Да вы знаете хоть, как она работает?! Сколько бы вы сами, умники, выдержали «на земле»? Пьяные разбитые хари, пьяные дикие вопли, пьяное немотивированное — обескураживающее именно полной своей алогичностью и беспричинностью — зверство. Темные коридоры ободранных тараканьих коммуналок, провонявшие уксусным ангидридом торчикозные шаяны, синегальские хавиры с их кисло-сладким духом сивухи и блевотины… А знаете, как пахнет в хрущобной полуторке, куда свихнувшаяся бабка натащила сорок бродячих псов? А как выглядят конечности «шкварок заширяных», которым уже просто некуда ставиться, представляете? А с мордатым молодым детиной, выкинувшим шестимесячного сына в окно пятого этажа, потому что тот криками своими ему квасить с друганами мешал, никогда не общались? А вы хоть знаете, сколько этого добра вокруг вас, рядом с вами? Нет? И знать не хотите? А я, между прочим, всю жизнь в этом говне бултыхаюсь — вас от него защищаю, между прочим!

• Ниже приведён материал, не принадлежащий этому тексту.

-- ==== Sys2Proof/Machine/Shares.lean ====
section
/-!
DEFINITION. The share instructions (R325 to R332) and the end of an SMASK's pool read, SMASK_COMPLETE.
-/
namespace Sys2Proof.Machine

/-- The session of a share instruction, and the party of the issuing partition; none for a session that has ended, or that the group's CR.SESS does not
show, as it was placed before the session: SESSION (R325, R191, R314). -/
def sessionOf (x : Env) (s : State) : Option (Nat × Session × Nat) :=
  let n := bits x.f.b.toNat 4 1
  (s.gate.session? n).bind (fun e => if x.was.cr.joined.contains (n, e.serial) then (partyOf e (x.part s)).map (fun p => (n, e, p)) else none)

/-- A share instruction within its session. -/
def inSession (x : Env) (s : State) (g : Nat → Session → Nat → Verdict) : Verdict :=
  match sessionOf x s with
  | some (n, e, p) => g n e p
  | none => trapLanes cSESSION x.act

/-- The lanes of a mask in which a register does not carry a tag. -/
def wrongTag (x : Env) (m : Mask) (i : Nat) (t : BitVec 2) : Mask :=
  maskOf (fun l => m.getLsbD l && x.regs.tagGet i l != t)

def regA (x : Env) : Nat := (Opnd.ofCode x.f.a).index
def regD (x : Env) : Nat := (Opnd.ofCode x.f.d).index

/-- The lanes in which a v register of field C does not carry a tag; other operands are public. -/
def wrongC (x : Env) (m : Mask) (t : BitVec 2) : Mask :=
  match x.sh.c, Opnd.ofCode x.f.c with
  | .op _, .v i => wrongTag x m i t
  | _, _ => 0

/-- A result of the instruction's share type for each active lane. -/
def shareResult (x : Env) (s : State) (g : Nat → Nat) : Verdict :=
  .commit { st := s, writes := x.lanes.flatMap (fun l => putV (regD x) l (g l % 2 ^ 32) x.ty.tag false 1) }

/-- SADD and SSUB: PUB takes a public C, which party 0 alone adds (R326). -/
def localPair (neg : Bool) (x : Env) (s : State) : Verdict :=
  inSession x s (fun _ _ p =>
    let pub := bit x.f.m.toNat 0
    let bad := wrongTag x x.act (regA x) 1 ||| wrongC x x.act (if pub then 0 else 1)
    if bad ≠ 0 then trapLanes cSHARETAG bad
    else shareResult x s (fun l =>
      let a := opA s x l
      let c := opC s x l % 2 ^ 32
      if pub && p != 0 then a else if neg then a + 2 ^ 32 - c else a + c))

def execSadd (f : Fields) (s : State) : Host.Outcome State Fault Refusal := issue 0xC0 f (fieldsLen f) (localPair false) s
def execSsub (f : Fields) (s : State) : Host.Outcome State Fault Refusal := issue 0xC1 f (fieldsLen f) (localPair true) s

/-- SMULK. -/
def bodySmulk (x : Env) (s : State) : Verdict :=
  inSession x s (fun _ _ _ =>
    let bad := wrongTag x x.act (regA x) 1 ||| wrongC x x.act 0
    if bad ≠ 0 then trapLanes cSHARETAG bad else shareResult x s (fun l => opA s x l * opC s x l))

def execSmulk (f : Fields) (s : State) : Host.Outcome State Fault Refusal := issue 0xC2 f (fieldsLen f) bodySmulk s

/-- SXOR. -/
def bodySxor (x : Env) (s : State) : Verdict :=
  inSession x s (fun _ _ p =>
    let m := x.f.m.toNat
    let bad := wrongTag x x.act (regA x) 2 |||
      (if m = 0 then wrongC x x.act 2 else if m ≤ 2 then wrongC x x.act 0 else 0)
    if bad ≠ 0 then trapLanes cSHARETAG bad
    else shareResult x s (fun l =>
      let a := opA s x l % 2 ^ 32
      let c := opC s x l % 2 ^ 32
      let k := x.f.c.toNat % 32
      match m with
      | 0 => a ^^^ c
      | 1 => a &&& c
      | 2 => if p = 0 then a ^^^ c else a
      | 3 => if p = 0 then 2 ^ 32 - 1 - a else a
      | 4 => a <<< k
      | _ => a >>> k))

def execSxor (f : Fields) (s : State) : Host.Outcome State Fault Refusal := issue 0xC7 f (fieldsLen f) bodySxor s

/-! ## SMASK (R327) -/

/-- The pool kind that SMASK's mode and type select. -/
def maskKind (x : Env) : Nat := match x.f.m.toNat with
  | 0 => if x.ty = .sa32 then 0 else 1
  | 1 => 2
  | _ => 3

/-- Bytes of a record of a kind, and of a lane's entry (R318). -/
def poolRecord (kind : Nat) : Nat := if kind ≤ 1 then 384 else 256
def poolEntry (kind : Nat) : Nat := if kind ≤ 1 then 12 else 8

/-- The five words that SMASK writes in a lane, each with its tag, from the lane's entry. -/
def maskRows (kind : Nat) (x y : Nat) (e : List Byte) : List (Nat × BitVec 2) :=
  let w (i : Nat) : Nat := field e (4 * i) 4
  match kind with
  | 0 => [(x + 2 ^ 32 - w 0, 3), (y + 2 ^ 32 - w 1, 3), (w 0, 1), (w 1, 1), (w 2, 1)]
  | 1 => [(x ^^^ w 0, 3), (y ^^^ w 1, 3), (w 0, 2), (w 1, 2), (w 2, 2)]
  | 2 => [((x ^^^ w 0) % 2, 3), (0, 3), (w 1, 1), (0, 0), (0, 0)]
  | _ => [(x + w 0, 3), (0, 3), (w 1, 2), (w 0, 1), (0, 0)]

/-- The words of lane l, zeros with the same tags in an inactive lane. -/
def maskLane (x : Env) (s : State) (kind : Nat) (rcd : List Byte) (poison : Bool) (l : Nat) : List WriteBack :=
  let rows := maskRows kind (opA s x l % 2 ^ 32) (opC s x l % 2 ^ 32) ((rcd.drop (poolEntry kind * l)).take (poolEntry kind))
  (rows.zipIdx).flatMap (fun r =>
    if x.act.getLsbD l then putV (regD x + r.2) l (r.1.1 % 2 ^ 32) r.1.2 poison 1 else putV (regD x + r.2) l 0 r.1.2 false 1)

/-- The pieces of 128 bytes in which a record is read, those that lie across a page boundary in two. -/
def recordPieces (base n : Nat) : List (Nat × Nat) :=
  (List.range (n / 128)).flatMap (fun i =>
    let a := base + 128 * i
    let k := 4096 - a % 4096
    if k < 128 then [(a, k), (a + k, 128 - k)] else [(a, 128)])

/-- SMASK: the record is read, then NEXT moves and the rows are written. -/
def bodySmask (x : Env) (s : State) : Verdict :=
  inSession x s (fun n e p =>
    let kind := maskKind x
    let bad := wrongTag x x.act (regA x) x.ty.tag ||| (if kind ≤ 1 then wrongC x x.act x.ty.tag else 0)
    let t := e.next? p kind
    match (e.pools[p]?).bind (fun ps => ps.find? (fun q => q.kind == kind)) with
    | none => trapLanes cSESSION x.act
    | some pool =>
      if bad ≠ 0 then trapLanes cSHARETAG bad
      else if pool.count ≤ t then trapLanes cSESSION x.act
      else
        let l0 := (lowest x.act).getD 0
        let base := pool.addr.toNat + poolRecord kind * t
        let want : Want :=
          { space := if pool.inD then .D else .G, spaces := [.D, .G], size := 128, align := 0, acc := .load, share := true }
        match checkEach s x want noBad ((recordPieces base (poolRecord kind)).map (fun p => (l0, p.1, p.2))) with
        | .error b => .trap b.1.cause x.act 0 b.1.addr b.1.acc.code
        | .ok ls =>
          let (u, q) := settle s x (ls.map (fun a => (a.2.loc, a.1.2.2)))
          let rcd := ls.flatMap (fun a => loadBytes u q a.2.loc a.1.2.2)
          let poison := ls.any (fun a => u.mem.anyPoison a.2.loc a.1.2.2)
          let u := u.modGate (fun g => g.modSession n (fun e => { e with next := mapPut e.next (partyKey p kind) (t + 1) }))
          let u := u.modStroke x.key (fun st => { st with
            owes := st.owes ++ [(n, kind, t)]
            regs := { st.regs with
              rows := mapPut (mapPut st.regs.rows (regD x) { kind := kind, index := t }) (regD x + 1) { kind := kind, index := t } } })
          slowly .smask u ((lanesOf allLanes).flatMap (maskLane x s kind rcd poison)))

def execSmask (f : Fields) (s : State) : Host.Outcome State Fault Refusal := issue 0xC3 f (fieldsLen f) bodySmask s

/-- SMASK_COMPLETE (R327). -/
def execSmaskComplete (stroke : Nat) (s : State) : Host.Outcome State Fault Refusal := .next (unitDone s stroke .smask)

/-! ## SXCH and SREV (R328, R332) -/

/-- A future done at once with a word. -/
def futureSet (s : State) (x : Env) (i : Nat) (w : Word) : State :=
  s.modStroke x.key (fun st => { st with regs := st.regs.fSet i (.done w) })

/-- Words sent to the gate behind a pending future: number s.nextId is the operation, the next one the message. -/
def sendGate (x : Env) (s : State) (fut : Nat) (counts : Bool) (m : GateMsg) : Verdict :=
  let op := s.nextId
  let s := futurePending s x fut op
  let s := s.modGate (fun g => { g with inbox := g.inbox ++ [{ m with id := op + 1, stroke := x.key, flight := op, op := op }] })
  .commit { st := { s with nextId := op + 2 }, later := some op, waitFor := 1, counts := counts, engine := true }

/-- A message without its numbers. -/
def gateMsg (x : Env) (s : State) (n p : Nat) (rev : Bool) (kind index : Nat) (reg : Nat) (two : Bool) : GateMsg :=
  let m := maskOf (fun l => (x.workers s).contains l)
  let src := regA x
  { id := 0, session := n, party := p, part := x.part s, rev := rev, kind := kind, index := index
    xor := x.ty == .sx32, mask := m, w0 := (lanesOf m).map (fun l => x.regs.vGet src l)
    w1 := if two then (lanesOf m).map (fun l => x.regs.vGet (src + 1) l) else []
    stroke := x.key, flight := 0, reg := reg, op := 0 }

/-- The type of a masked row's kind (R318). -/
def kindXor (kind : Nat) : Bool := kind == 1 || kind == 2

/-- SXCH. -/
def bodySxch (x : Env) (s : State) : Verdict :=
  inSession x s (fun n e p =>
    let v := regA x
    let fut := regD x
    let m := maskOf (fun l => (x.workers s).contains l)
    let bad := wrongTag x m v 3 ||| wrongTag x m (v + 1) 3
    let r0 := mapGet x.regs.rows v { kind := 0, index := 0 }
    let r1 := mapGet x.regs.rows (v + 1) { kind := 0, index := 0 }
    if bad ≠ 0 then trapLanes cGATEPROV bad
    else if r0 ≠ r1 ∨ kindXor r0.kind ≠ (x.ty == .sx32) then trapLanes cGATEPROV x.act
    else if r0.index < e.lastPlus p r0.kind then plain (futureSet s x fut 1)
    else
      let s := s.modGate (fun g => g.modSession n (fun e => { e with last1 := mapPut e.last1 (partyKey p r0.kind) (r0.index + 1) }))
      let s := s.modStroke x.key (fun st => { st with owes := st.owes.filter (· != (n, r0.kind, r0.index)) })
      sendGate x s fut true (gateMsg x s n p false r0.kind r0.index v true))

def execSxch (f : Fields) (s : State) : Host.Outcome State Fault Refusal := issue 0xC4 f (fieldsLen f) bodySxch s

/-- SREV: the party's next sequence number; that of an aborted round completes at once (R322). -/
def bodySrev (x : Env) (s : State) : Verdict :=
  inSession x s (fun n e p =>
    let m := maskOf (fun l => (x.workers s).contains l)
    let bad := wrongTag x m (regA x) x.ty.tag
    let fut := (Opnd.ofCode x.f.c).index
    let seq := mapGet e.seq p 0
    if bad ≠ 0 then trapLanes cSHARETAG bad
    else
      let s := s.modGate (fun g => g.modSession n (fun e => { e with seq := mapPut e.seq p (seq + 1) }))
      if e.dead.contains seq then plain (futureSet s x fut 1)
      else sendGate x s fut false (gateMsg x s n p true 0 seq (regD x) false))

def execSrev (f : Fields) (s : State) : Host.Outcome State Fault Refusal := issue 0xC9 f (fieldsLen f) bodySrev s

/-! ## SFIN, STRN, SDAB (R329 to R331) -/

/-- Word i of the block that A names. -/
def blockWord (x : Env) (l i : Nat) : Nat := (x.regs.vGet (regA x + i) l).toNat

/-- SFIN. -/
def bodySfin (x : Env) (s : State) : Verdict :=
  inSession x s (fun _ _ p =>
    let t := x.ty.tag
    let v := regA x
    let bad := wrongTag x x.act v 0 ||| wrongTag x x.act (v + 1) 0 ||| wrongTag x x.act (v + 2) t |||
      wrongTag x x.act (v + 3) t ||| wrongTag x x.act (v + 4) t
    if bad ≠ 0 then trapLanes cSHARETAG bad
    else shareResult x s (fun l =>
      let d := blockWord x l 0
      let e := blockWord x l 1
      let a := blockWord x l 2
      let b := blockWord x l 3
      let c := blockWord x l 4
      if x.ty = .sa32 then c + d * b + e * a + (if p = 0 then d * e else 0)
      else c ^^^ (d &&& b) ^^^ (e &&& a) ^^^ (if p = 0 then d &&& e else 0)))

def execSfin (f : Fields) (s : State) : Host.Outcome State Fault Refusal := issue 0xC5 f (fieldsLen f) bodySfin s

/-- STRN: only in a session of two parties. -/
def bodyStrn (x : Env) (s : State) : Verdict :=
  inSession x s (fun _ e p =>
    let bad := wrongTag x x.act (regA x) 1
    let k := x.f.c.toNat % 32
    if e.parties.length ≠ 2 then trapLanes cSESSION x.act
    else if bad ≠ 0 then trapLanes cSHARETAG bad
    else shareResult x s (fun l =>
      let a := opA s x l % 2 ^ 32
      if p = 0 then a >>> k else 2 ^ 32 - ((2 ^ 32 - a) % 2 ^ 32) >>> k))

def execStrn (f : Fields) (s : State) : Host.Outcome State Fault Refusal := issue 0xC6 f (fieldsLen f) bodyStrn s

/-- SDAB. -/
def bodySdab (x : Env) (s : State) : Verdict :=
  inSession x s (fun _ _ p =>
    let bad := wrongTag x x.act (regA x) 0 ||| wrongTag x x.act (regA x + 2) 1
    if bad ≠ 0 then trapLanes cSHARETAG bad
    else shareResult x s (fun l =>
      let c := blockWord x l 0 % 2
      let r := blockWord x l 2
      (if c = 1 then 2 ^ 32 - r else r) + (if p = 0 then c else 0)))

def execSdab (f : Fields) (s : State) : Host.Outcome State Fault Refusal := issue 0xC8 f (fieldsLen f) bodySdab s

end Sys2Proof.Machine
end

…Психи, бомжи, попрошайки, блатота с татуированными пальцами, визгливо хамящие проститутки, цыганы-нарко- и «чебуреки»-работорговцы, нагло заискивающие педофилы, игроманы, вынесшие из дому последнее, обколотые черняшкой родители, слабоумные завшивленные маленькие дети, исчерна-лиловые кровоподтеки, женские груди, исполосованные раскроечным ножом, кровавая каша дробовых ранений, туберкулезный кашель, мат, плач, бред, угрозы, истерики, припадки — так ведь забудешь на фиг, как нормальные человеческие лица выглядят, какие слова люди друг другу говорят, как вообще ведут себя среди нормальных людей…

И еще следи постоянно, чтоб самому из резинострела в глаз, а то и пером в печень, а то и из боевого оружия в лобешник не схлопотать — вот так вот Санька́ Мурашова экипаж приехал калдырей гонять, бухающих на детской площадке, а один из тех достает расточенный газовик и бах в упор: Саньку три операции и инвалидность… А командировки на Кавказ — где тебя угрохают на хрен черт знает в какой заднице чуркестанской, в каком-нибудь Карабудах-мать его-кентском районе, и всем будет насрать: и на тебя, и на то, что у тебя дочка маленькая больная останется (знаете, козлы, что такое врожденный токсоплазмоз и к чему он приводит? И сколько лечение стоит?)… И ради чего всё, главное? Вон, Ситников Миха двадцать лет отслужил, бандитов вооруженных брал, обе чеченские войны прошел — так пенсию ему положили, когда уходил, две с половиной штуки рублей!..

Конечно, никто на такой работе собачьей не задерживается: вечный некомплект личного состава (один сотрудник и один стажер в гражданке в вечернем наряде — обычное дело). В Москве, говорят, в ППС только иногородние: какой москв ач туда пойдет? Да кто вообще пойдет? Пацаны молодые год, два, три в батальоне послужат — и валят: кто вообще из милиции, кто за высшим образованием и в розыск хотя бы. Остаются — единицы, вроде Виталя, которому ну куда валить? Десять лет почти в патрульных — психология сложилась, могила теперь только исправит.